[[ Records open ]]

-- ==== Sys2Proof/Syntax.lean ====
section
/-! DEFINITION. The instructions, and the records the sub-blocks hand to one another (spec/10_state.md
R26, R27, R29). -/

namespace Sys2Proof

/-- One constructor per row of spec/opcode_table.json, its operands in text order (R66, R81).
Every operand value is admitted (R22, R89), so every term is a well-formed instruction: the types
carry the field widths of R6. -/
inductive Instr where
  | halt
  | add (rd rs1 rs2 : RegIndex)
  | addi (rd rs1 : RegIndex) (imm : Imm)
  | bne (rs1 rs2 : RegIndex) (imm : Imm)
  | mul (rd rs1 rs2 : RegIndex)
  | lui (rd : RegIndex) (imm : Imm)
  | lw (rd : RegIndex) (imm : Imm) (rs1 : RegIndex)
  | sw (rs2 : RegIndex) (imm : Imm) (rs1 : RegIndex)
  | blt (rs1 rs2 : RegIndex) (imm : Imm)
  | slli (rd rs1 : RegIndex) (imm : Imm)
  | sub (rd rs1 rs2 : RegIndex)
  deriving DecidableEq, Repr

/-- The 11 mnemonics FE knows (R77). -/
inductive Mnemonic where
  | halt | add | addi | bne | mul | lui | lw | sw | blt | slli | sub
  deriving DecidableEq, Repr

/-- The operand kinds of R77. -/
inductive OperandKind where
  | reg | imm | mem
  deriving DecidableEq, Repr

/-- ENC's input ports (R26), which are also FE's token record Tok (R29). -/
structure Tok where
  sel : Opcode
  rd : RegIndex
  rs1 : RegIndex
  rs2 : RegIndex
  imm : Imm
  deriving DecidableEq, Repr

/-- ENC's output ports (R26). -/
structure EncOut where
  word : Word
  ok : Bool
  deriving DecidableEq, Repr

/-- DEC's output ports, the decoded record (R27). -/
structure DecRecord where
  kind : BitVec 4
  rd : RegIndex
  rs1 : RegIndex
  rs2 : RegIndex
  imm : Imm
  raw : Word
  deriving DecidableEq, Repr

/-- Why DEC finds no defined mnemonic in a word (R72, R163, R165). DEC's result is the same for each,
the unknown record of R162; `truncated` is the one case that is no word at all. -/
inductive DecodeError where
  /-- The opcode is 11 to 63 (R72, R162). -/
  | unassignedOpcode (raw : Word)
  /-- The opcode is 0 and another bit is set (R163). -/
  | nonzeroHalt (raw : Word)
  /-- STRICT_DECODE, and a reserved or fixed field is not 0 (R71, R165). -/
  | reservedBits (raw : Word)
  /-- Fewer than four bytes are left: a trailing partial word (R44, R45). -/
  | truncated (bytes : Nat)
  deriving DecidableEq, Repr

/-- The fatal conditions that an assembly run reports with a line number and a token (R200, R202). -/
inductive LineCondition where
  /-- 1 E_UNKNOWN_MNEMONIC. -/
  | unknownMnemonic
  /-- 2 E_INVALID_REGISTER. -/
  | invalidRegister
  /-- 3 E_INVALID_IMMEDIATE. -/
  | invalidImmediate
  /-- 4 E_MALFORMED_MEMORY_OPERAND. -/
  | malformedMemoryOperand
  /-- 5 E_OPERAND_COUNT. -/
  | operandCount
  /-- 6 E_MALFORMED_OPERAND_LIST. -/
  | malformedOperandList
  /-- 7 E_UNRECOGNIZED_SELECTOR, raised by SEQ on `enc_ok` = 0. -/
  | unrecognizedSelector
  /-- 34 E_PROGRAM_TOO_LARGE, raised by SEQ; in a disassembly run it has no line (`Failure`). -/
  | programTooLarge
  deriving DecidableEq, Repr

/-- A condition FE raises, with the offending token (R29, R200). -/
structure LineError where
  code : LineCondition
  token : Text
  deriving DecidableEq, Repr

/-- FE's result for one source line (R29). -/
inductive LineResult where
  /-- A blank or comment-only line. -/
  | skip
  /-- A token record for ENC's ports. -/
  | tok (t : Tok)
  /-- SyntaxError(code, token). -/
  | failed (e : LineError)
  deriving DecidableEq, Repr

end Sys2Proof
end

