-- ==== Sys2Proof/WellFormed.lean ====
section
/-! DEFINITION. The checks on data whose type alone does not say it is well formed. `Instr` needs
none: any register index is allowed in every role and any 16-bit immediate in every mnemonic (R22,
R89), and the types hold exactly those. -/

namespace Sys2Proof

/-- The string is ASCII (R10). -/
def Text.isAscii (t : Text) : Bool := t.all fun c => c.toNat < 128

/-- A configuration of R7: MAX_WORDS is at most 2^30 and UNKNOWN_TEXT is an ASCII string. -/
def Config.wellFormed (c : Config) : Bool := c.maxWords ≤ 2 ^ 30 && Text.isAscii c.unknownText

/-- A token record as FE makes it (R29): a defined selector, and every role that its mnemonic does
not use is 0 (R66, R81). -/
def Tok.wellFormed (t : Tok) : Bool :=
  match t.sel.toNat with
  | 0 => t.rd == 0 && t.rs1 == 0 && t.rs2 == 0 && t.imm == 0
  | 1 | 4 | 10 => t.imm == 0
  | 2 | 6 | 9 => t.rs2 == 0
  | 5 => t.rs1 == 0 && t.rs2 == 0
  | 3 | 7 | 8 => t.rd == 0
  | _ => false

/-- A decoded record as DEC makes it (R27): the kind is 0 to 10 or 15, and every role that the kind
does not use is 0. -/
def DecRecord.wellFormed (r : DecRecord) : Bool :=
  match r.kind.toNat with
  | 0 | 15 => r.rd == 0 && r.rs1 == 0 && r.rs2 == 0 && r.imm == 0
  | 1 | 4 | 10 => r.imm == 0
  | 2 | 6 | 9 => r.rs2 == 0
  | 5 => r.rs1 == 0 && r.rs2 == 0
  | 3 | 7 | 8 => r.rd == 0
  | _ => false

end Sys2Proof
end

[[ Records closed ]]
[[ Records open ]]

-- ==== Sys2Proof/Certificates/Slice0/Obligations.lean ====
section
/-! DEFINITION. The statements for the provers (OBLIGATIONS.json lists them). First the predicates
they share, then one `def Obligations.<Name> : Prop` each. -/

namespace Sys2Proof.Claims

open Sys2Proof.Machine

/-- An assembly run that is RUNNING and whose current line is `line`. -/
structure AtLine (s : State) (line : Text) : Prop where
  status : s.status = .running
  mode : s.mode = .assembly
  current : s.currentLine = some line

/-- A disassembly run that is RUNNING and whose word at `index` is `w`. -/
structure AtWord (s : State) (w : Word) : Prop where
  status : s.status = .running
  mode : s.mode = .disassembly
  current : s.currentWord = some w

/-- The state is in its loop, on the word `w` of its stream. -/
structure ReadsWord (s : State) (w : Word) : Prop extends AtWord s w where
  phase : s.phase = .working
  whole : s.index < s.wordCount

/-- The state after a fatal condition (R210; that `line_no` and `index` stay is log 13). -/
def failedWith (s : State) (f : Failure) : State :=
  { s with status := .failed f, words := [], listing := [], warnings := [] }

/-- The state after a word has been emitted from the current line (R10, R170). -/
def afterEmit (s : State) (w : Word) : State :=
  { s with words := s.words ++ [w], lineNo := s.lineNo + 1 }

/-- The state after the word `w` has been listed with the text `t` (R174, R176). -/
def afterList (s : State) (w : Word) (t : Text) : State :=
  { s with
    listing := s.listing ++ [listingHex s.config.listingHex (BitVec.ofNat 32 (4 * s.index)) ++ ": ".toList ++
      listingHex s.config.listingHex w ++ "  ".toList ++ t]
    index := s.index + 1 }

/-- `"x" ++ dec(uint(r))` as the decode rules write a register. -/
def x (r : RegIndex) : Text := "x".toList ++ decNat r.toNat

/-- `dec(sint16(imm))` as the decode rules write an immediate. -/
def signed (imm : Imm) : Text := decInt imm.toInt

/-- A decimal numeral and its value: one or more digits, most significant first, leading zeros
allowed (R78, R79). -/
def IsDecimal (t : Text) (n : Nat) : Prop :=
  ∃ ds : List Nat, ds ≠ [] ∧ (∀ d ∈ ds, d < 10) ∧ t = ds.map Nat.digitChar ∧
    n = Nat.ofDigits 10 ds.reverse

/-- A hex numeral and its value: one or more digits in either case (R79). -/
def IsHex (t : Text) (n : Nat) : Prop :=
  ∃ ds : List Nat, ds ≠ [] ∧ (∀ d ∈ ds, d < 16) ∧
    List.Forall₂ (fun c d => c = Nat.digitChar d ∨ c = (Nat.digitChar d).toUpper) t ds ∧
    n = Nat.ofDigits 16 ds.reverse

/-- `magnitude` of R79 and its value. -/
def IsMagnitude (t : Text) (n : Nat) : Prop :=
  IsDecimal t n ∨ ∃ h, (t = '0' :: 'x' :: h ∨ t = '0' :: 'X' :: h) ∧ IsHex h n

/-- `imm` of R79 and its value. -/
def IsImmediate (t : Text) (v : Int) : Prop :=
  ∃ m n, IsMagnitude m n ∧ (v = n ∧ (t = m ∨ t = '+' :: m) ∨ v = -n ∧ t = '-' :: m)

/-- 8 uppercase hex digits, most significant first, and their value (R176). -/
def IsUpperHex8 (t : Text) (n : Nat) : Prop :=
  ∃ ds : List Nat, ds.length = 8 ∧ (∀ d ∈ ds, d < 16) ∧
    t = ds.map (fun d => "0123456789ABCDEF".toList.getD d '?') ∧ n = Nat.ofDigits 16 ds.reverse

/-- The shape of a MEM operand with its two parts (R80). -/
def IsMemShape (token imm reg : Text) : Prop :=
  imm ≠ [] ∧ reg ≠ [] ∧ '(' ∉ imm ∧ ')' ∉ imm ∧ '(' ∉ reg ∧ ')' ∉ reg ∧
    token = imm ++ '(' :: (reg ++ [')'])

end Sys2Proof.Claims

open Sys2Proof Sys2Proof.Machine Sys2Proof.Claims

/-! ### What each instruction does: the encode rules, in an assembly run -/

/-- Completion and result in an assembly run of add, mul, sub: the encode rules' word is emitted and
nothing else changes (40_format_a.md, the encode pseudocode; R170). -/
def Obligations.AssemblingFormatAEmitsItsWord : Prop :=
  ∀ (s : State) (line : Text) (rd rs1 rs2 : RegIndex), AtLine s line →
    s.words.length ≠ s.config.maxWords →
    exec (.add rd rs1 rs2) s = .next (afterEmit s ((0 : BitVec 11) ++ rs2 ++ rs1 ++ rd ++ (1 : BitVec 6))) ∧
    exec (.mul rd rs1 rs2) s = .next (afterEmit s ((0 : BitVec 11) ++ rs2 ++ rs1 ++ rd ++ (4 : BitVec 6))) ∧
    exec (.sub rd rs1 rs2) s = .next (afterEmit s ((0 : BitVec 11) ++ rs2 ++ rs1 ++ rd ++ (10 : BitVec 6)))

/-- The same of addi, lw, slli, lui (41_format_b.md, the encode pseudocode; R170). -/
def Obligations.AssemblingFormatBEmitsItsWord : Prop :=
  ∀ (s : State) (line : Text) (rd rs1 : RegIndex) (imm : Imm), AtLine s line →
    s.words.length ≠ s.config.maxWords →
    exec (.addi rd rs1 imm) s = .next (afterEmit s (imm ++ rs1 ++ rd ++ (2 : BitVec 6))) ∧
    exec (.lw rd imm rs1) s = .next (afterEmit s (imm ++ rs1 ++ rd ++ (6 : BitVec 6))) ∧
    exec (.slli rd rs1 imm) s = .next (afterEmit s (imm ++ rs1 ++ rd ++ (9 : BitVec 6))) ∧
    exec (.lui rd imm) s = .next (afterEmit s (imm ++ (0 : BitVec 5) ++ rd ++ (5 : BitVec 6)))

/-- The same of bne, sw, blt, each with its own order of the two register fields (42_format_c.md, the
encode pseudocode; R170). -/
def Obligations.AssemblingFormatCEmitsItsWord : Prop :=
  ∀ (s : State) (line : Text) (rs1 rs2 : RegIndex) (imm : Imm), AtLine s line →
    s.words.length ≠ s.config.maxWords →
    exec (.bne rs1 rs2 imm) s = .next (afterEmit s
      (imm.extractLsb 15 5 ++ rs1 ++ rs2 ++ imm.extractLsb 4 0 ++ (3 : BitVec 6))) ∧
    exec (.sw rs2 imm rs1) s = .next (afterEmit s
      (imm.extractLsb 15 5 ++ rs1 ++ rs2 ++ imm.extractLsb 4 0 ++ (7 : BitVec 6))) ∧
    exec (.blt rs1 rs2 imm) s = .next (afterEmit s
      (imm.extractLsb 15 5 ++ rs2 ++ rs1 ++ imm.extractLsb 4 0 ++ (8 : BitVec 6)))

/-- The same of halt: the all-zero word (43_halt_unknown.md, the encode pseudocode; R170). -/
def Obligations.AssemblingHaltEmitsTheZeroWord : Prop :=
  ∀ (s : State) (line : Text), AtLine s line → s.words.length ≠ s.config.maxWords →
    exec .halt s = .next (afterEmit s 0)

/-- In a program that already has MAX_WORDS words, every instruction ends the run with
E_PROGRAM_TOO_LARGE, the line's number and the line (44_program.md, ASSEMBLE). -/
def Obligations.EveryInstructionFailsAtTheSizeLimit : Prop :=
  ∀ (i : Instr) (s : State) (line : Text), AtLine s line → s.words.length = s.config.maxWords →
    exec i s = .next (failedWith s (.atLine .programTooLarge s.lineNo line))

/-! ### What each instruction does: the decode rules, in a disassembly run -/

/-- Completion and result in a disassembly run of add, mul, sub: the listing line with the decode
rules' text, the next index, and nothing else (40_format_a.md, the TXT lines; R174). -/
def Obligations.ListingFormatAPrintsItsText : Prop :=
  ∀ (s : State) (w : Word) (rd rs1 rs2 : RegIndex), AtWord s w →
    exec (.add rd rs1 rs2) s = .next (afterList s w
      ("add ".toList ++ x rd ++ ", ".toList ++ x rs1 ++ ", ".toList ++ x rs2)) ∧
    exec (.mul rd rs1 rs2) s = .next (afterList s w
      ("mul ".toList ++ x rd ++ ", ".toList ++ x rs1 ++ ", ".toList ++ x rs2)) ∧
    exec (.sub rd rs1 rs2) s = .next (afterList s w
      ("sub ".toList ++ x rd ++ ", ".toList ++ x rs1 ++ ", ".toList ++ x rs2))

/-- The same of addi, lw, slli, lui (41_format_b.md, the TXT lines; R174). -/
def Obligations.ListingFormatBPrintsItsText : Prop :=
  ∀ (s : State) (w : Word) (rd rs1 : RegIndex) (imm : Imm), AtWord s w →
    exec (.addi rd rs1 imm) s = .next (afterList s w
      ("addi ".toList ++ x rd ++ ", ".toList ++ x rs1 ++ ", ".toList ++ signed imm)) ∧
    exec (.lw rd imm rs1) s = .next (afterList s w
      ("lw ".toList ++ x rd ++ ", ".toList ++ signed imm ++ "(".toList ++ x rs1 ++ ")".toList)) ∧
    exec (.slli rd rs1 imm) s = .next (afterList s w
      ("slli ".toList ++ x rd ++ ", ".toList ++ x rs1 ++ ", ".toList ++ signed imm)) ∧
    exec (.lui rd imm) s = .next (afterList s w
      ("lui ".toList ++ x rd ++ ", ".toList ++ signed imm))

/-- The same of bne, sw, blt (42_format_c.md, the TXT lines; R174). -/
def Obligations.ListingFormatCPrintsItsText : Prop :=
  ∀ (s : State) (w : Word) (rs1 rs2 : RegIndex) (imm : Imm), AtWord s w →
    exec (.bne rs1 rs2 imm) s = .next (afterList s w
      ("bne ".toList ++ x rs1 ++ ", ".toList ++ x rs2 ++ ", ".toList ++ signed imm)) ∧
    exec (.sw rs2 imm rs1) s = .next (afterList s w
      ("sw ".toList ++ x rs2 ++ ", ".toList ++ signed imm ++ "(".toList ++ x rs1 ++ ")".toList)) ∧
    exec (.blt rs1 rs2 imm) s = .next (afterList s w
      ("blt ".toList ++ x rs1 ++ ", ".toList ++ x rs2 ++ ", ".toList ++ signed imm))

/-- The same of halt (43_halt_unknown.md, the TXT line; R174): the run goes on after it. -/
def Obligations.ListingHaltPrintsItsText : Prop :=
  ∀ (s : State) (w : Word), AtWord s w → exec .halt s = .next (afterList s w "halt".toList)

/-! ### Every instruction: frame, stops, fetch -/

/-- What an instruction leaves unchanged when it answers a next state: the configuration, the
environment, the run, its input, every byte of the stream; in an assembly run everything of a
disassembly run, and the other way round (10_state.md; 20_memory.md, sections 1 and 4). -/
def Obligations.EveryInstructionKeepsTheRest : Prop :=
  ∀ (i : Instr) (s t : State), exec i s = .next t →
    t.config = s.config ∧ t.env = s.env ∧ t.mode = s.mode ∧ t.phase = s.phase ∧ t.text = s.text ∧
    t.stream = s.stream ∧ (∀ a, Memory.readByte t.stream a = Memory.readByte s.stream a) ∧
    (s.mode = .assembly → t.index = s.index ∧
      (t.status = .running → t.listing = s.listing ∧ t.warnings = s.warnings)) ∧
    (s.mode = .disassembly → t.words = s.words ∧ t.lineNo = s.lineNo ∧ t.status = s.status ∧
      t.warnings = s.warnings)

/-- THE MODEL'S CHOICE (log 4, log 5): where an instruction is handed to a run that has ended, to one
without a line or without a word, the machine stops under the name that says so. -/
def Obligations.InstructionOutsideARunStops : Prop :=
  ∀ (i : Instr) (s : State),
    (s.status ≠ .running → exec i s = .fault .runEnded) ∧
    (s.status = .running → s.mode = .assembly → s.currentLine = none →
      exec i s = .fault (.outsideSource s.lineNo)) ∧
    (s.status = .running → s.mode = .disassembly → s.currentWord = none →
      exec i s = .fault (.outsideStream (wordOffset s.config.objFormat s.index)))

[[ Records closed ]]

■ Brief
Which lines above carry the string "does"? Copy those lines.

■ Task answer
/-! DEFINITION. The checks on data whose type alone does not say it is well formed. `Instr` needs
/-- A token record as FE makes it (R29): a defined selector, and every role that its mnemonic does
does not use is 0. -/
/-! ### What each instruction does: the encode rules, in an assembly run -/
/-! ### What each instruction does: the decode rules, in a disassembly run -/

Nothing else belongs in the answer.